[Exercise data — start]

-- ==== Sys2Proof/Config.lean ====
section
/-! DEFINITION. What an implementation fixes, and the free values: constants with no body, one for each kind of
value the spec leaves open. Nothing can be proved of their values. -/

namespace Sys2Proof

set_option Elab.async false

/-- The byte that a read of an undefined location returns: the n-th undefined read of the run, at byte `a`
(spec 03 R132, 02 R588, 06 R247, R254, R276). -/
opaque Config.freeByte (n a : Nat) : BitVec 8

/-- A value that the spec does not state: the n-th of the run. -/
opaque Config.freeNat (n : Nat) : Nat

/-- V_BASE of cluster `8n + k`, in mV: fused at test, not stated (spec 12 Table 12.5). -/
opaque Config.vBase (cluster : Nat) : Nat

/-- Does a signature verify (scheme 0: Ed25519, 1: ML-DSA-65) under a public key (spec 11 R444, R454)? The schemes stand
outside the spec. -/
opaque Config.sigOk (scheme : Nat) (key msg sig : List (BitVec 8)) : Bool

/-- Byte `i` of a signature of this device over a message (spec 11 R453). -/
opaque Config.sign (scheme : Nat) (msg : List (BitVec 8)) (i : Nat) : BitVec 8

/-- Byte `i` of the device's public key of a scheme (spec 11 R452). -/
opaque Config.deviceKey (scheme i : Nat) : BitVec 8

/-- Byte `i` of the public key of a scheme in vendor key set `set` (spec 11 R446). -/
opaque Config.vendorKey (set scheme i : Nat) : BitVec 8

end Sys2Proof
end

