/-! Table 2.17. -/
def Reg.TILE_LOGICAL_X : Fld := { ty := 1, pg := 0, off := 0x100, width := 5, acc := .ro }
def Reg.TILE_LOGICAL_Y : Fld := { ty := 1, pg := 0, off := 0x100, width := 2, acc := .ro, lsb := 5, live := true }
def Reg.TILE_STACK : Fld := { ty := 1, pg := 0, off := 0x100, width := 2, acc := .ro, lsb := 8, live := true }
def Reg.TILE_CLUSTER : Fld := { ty := 1, pg := 0, off := 0x100, width := 3, acc := .ro, lsb := 10, live := true }
def Reg.TILE_ROW : Fld := { ty := 1, pg := 0, off := 0x100, width := 2, acc := .ro, lsb := 13, live := true }
def Reg.TILE_MAP_STATE : Fld := { ty := 1, pg := 0, off := 0x100, width := 2, acc := .ro, lsb := 16 }

/-! Table 2.18. -/
def Reg.TILE_ENTRY : Fld := { ty := 1, pg := 0, off := 0x104, width := 13, acc := .rw }
def Reg.TILE_START : Fld := { ty := 1, pg := 0, off := 0x104, width := 1, acc := .w1s, lsb := 16 }
def Reg.TILE_ABORT : Fld := { ty := 1, pg := 0, off := 0x104, width := 1, acc := .w1s, lsb := 17 }

/-! Table 2.19. -/
def Reg.TILE_PC : Fld := { ty := 1, pg := 0, off := 0x108, width := 13, acc := .ro, live := true }
def Reg.TILE_PROG_STATE : Fld := { ty := 1, pg := 0, off := 0x108, width := 3, acc := .ro, lsb := 13, live := true }
def Reg.TILE_STALL_CAUSE : Fld := { ty := 1, pg := 0, off := 0x108, width := 3, acc := .ro, lsb := 16, live := true }
def Reg.TILE_LOOP_DEPTH : Fld := { ty := 1, pg := 0, off := 0x108, width := 3, acc := .ro, lsb := 19, live := true }

/-! Table 2.20. -/
def Reg.TILE_PROG_LEN : Fld := { ty := 1, pg := 0, off := 0x10c, width := 14, acc := .rw }
def Reg.TILE_STALL_LIMIT : Fld := { ty := 1, pg := 0, off := 0x110, width := 32, acc := .rw }
def Reg.TILE_ECC_CORRECTED : Fld := { ty := 1, pg := 0, off := 0x114, width := 32, acc := .ro }
def Reg.TILE_TIME : Fld := { ty := 1, pg := 0, off := 0x118, width := 64, acc := .ro, latch := true, live := true }

/-! Table 2.21. -/
def Reg.TILE_DOOR_MODE : Fld := { ty := 1, pg := 1, off := 0x100, width := 2, acc := .rw, cnt := 16, step := 8 }
def Reg.TILE_DOOR_SENDER_TILE : Fld := { ty := 1, pg := 1, off := 0x100, width := 7, acc := .rw, lsb := 2, cnt := 16, step := 8 }
def Reg.TILE_DOOR_SENDER_MEMBER : Fld := { ty := 1, pg := 1, off := 0x100, width := 12, acc := .rw, lsb := 9, cnt := 16, step := 8 }

/-! Table 2.22. -/
def Reg.TILE_DOOR_MESSAGES : Fld := { ty := 1, pg := 1, off := 0x104, width := 4, acc := .ro, cnt := 16, step := 8, live := true }
def Reg.TILE_DOOR_OCCUPANCY : Fld := { ty := 1, pg := 1, off := 0x104, width := 4, acc := .ro, lsb := 4, cnt := 16, step := 8, live := true }
def Reg.TILE_DOOR_EXPECTED_SEQ : Fld := { ty := 1, pg := 1, off := 0x104, width := 16, acc := .ro, lsb := 8, cnt := 16, step := 8 }

/-! Table 2.23. -/
def Reg.TILE_CS_DEST_TILE : Fld := { ty := 1, pg := 1, off := 0x200, width := 7, acc := .rw, cnt := 32, step := 4 }
def Reg.TILE_CS_DOOR : Fld := { ty := 1, pg := 1, off := 0x200, width := 4, acc := .rw, lsb := 7, cnt := 32, step := 4 }
def Reg.TILE_CS_REMOTE : Fld := { ty := 1, pg := 1, off := 0x200, width := 1, acc := .rw, lsb := 11, cnt := 32, step := 4 }
def Reg.TILE_CS_DEST_MEMBER : Fld := { ty := 1, pg := 1, off := 0x200, width := 12, acc := .rw, lsb := 12, cnt := 32, step := 4 }
def Reg.TILE_CS_CREDITS : Fld := { ty := 1, pg := 1, off := 0x200, width := 4, acc := .rw, lsb := 24, cnt := 32, step := 4 }
def Reg.TILE_CS_VALID : Fld := { ty := 1, pg := 1, off := 0x200, width := 1, acc := .rw, lsb := 31, cnt := 32, step := 4 }

/-! Table 2.24. -/
def Reg.TILE_DOOR_LATE_DISCARD : Fld := { ty := 1, pg := 1, off := 0x180, width := 32, acc := .ro }
def Reg.TILE_DOOR_DROPPED : Fld := { ty := 1, pg := 1, off := 0x184, width := 32, acc := .ro }
def Reg.TILE_CREDIT_DROPPED : Fld := { ty := 1, pg := 1, off := 0x188, width := 32, acc := .ro }
def Reg.TILE_LATE_FILL_EVENTS : Fld := { ty := 1, pg := 2, off := 0x100, width := 32, acc := .ro, cnt := 8, step := 16 }
def Reg.TILE_LATE_FILL_CYCLES : Fld := { ty := 1, pg := 2, off := 0x104, width := 32, acc := .ro, cnt := 8, step := 16 }
def Reg.TILE_LATE_FILL_MAX : Fld := { ty := 1, pg := 2, off := 0x108, width := 32, acc := .ro, cnt := 8, step := 16 }
def Reg.TILE_DRAIN_BACKPRESSURE_CYCLES : Fld := { ty := 1, pg := 2, off := 0x10c, width := 32, acc := .ro, cnt := 8, step := 16 }
def Reg.TILE_STALL_CYCLES : Fld := { ty := 1, pg := 2, off := 0x180, width := 32, acc := .ro, cnt := 8, step := 4 }
def Reg.TILE_ISSUED_BUNDLES : Fld := { ty := 1, pg := 2, off := 0x1a0, width := 64, acc := .ro, latch := true }

/-! Table 3.11. -/
def Reg.PANTRY_BANK_REQ : Fld := { ty := 2, pg := 0, off := 0x100, width := 2, acc := .rw, reset := 2, cnt := 40, step := 4, per := 16, bitStep := 2 }
def Reg.PANTRY_BANK_CUR : Fld := { ty := 2, pg := 0, off := 0x110, width := 2, acc := .ro, reset := 2, cnt := 40, step := 4, per := 16, bitStep := 2 }
def Reg.PANTRY_ECC_CORRECTED : Fld := { ty := 2, pg := 0, off := 0x120, width := 32, acc := .ro }
def Reg.PANTRY_ECC_UNCORRECTABLE : Fld := { ty := 2, pg := 0, off := 0x124, width := 32, acc := .ro }
def Reg.PANTRY_ERR_LOST : Fld := { ty := 2, pg := 0, off := 0x128, width := 32, acc := .ro }
def Reg.PANTRY_SWEEP_EN : Fld := { ty := 2, pg := 0, off := 0x130, width := 1, acc := .rw, reset := 1 }
def Reg.PANTRY_SWEEP_INTERVAL : Fld := { ty := 2, pg := 0, off := 0x134, width := 24, acc := .rw, reset := 1024 }
def Reg.PANTRY_REGION : Fld := { ty := 2, pg := 0, off := 0x138, width := 13, acc := .ro }
def Reg.PANTRY_PHASE : Fld := { ty := 2, pg := 0, off := 0x138, width := 2, acc := .ro, lsb := 13 }
def Reg.PANTRY_HALTED : Fld := { ty := 2, pg := 0, off := 0x138, width := 1, acc := .ro, lsb := 15 }
def Reg.PANTRY_SWEEP_PASSES : Fld := { ty := 2, pg := 0, off := 0x13c, width := 32, acc := .ro }
def Reg.PANTRY_REPAIRED_LINES : Fld := { ty := 2, pg := 0, off := 0x140, width := 32, acc := .ro }
def Reg.PANTRY_SPARE_LINES_FREE : Fld := { ty := 2, pg := 0, off := 0x144, width := 10, acc := .ro, reset := 640 }

/-! Table 3.12. -/
def Reg.PANTRY_RD_BASE : Fld := { ty := 2, pg := 1, off := 0x100, width := 13, acc := .rw, cnt := 56, step := 8 }
def Reg.PANTRY_RD_R : Fld := { ty := 2, pg := 1, off := 0x100, width := 1, acc := .rw, lsb := 13, cnt := 56, step := 8 }
def Reg.PANTRY_RD_W : Fld := { ty := 2, pg := 1, off := 0x100, width := 1, acc := .rw, lsb := 14, cnt := 56, step := 8 }
def Reg.PANTRY_RD_EN : Fld := { ty := 2, pg := 1, off := 0x100, width := 1, acc := .rw, lsb := 15, cnt := 56, step := 8 }
def Reg.PANTRY_RD_LAST : Fld := { ty := 2, pg := 1, off := 0x104, width := 13, acc := .rw, cnt := 56, step := 8 }

/-! Table 3.13. -/
def Reg.PANTRY_RUNAHEAD : Fld := { ty := 2, pg := 2, off := 0x100, width := 24, acc := .rw, reset := 131072 }
def Reg.PANTRY_CTR_CLEAR : Fld := { ty := 2, pg := 2, off := 0x104, width := 1, acc := .w1s }
def Reg.PANTRY_DESC_BUSY : Fld := { ty := 2, pg := 2, off := 0x108, width := 16, acc := .ro, live := true }
def Reg.PANTRY_DESC_COMPLETED : Fld := { ty := 2, pg := 2, off := 0x10c, width := 32, acc := .ro }
def Reg.PANTRY_CONFLICT_CYCLES : Fld := { ty := 2, pg := 2, off := 0x110, width := 32, acc := .ro, cnt := 7, step := 4 }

[Exercise data — finish]

**Problem statement:** Transcribe, word for word, every line from the one containing "def Reg.PANTRY_RUNAHEAD : Fld" through the final line of the entries, and nothing else.

**Exercise response:**
def Reg.PANTRY_RUNAHEAD : Fld := { ty := 2, pg := 2, off := 0x100, width := 24, acc := .rw, reset := 131072 }
def Reg.PANTRY_CTR_CLEAR : Fld := { ty := 2, pg := 2, off := 0x104, width := 1, acc := .w1s }
def Reg.PANTRY_DESC_BUSY : Fld := { ty := 2, pg := 2, off := 0x108, width := 16, acc := .ro, live := true }
def Reg.PANTRY_DESC_COMPLETED : Fld := { ty := 2, pg := 2, off := 0x10c, width := 32, acc := .ro }
def Reg.PANTRY_CONFLICT_CYCLES : Fld := { ty := 2, pg := 2, off := 0x110, width := 32, acc := .ro, cnt := 7, step := 4 }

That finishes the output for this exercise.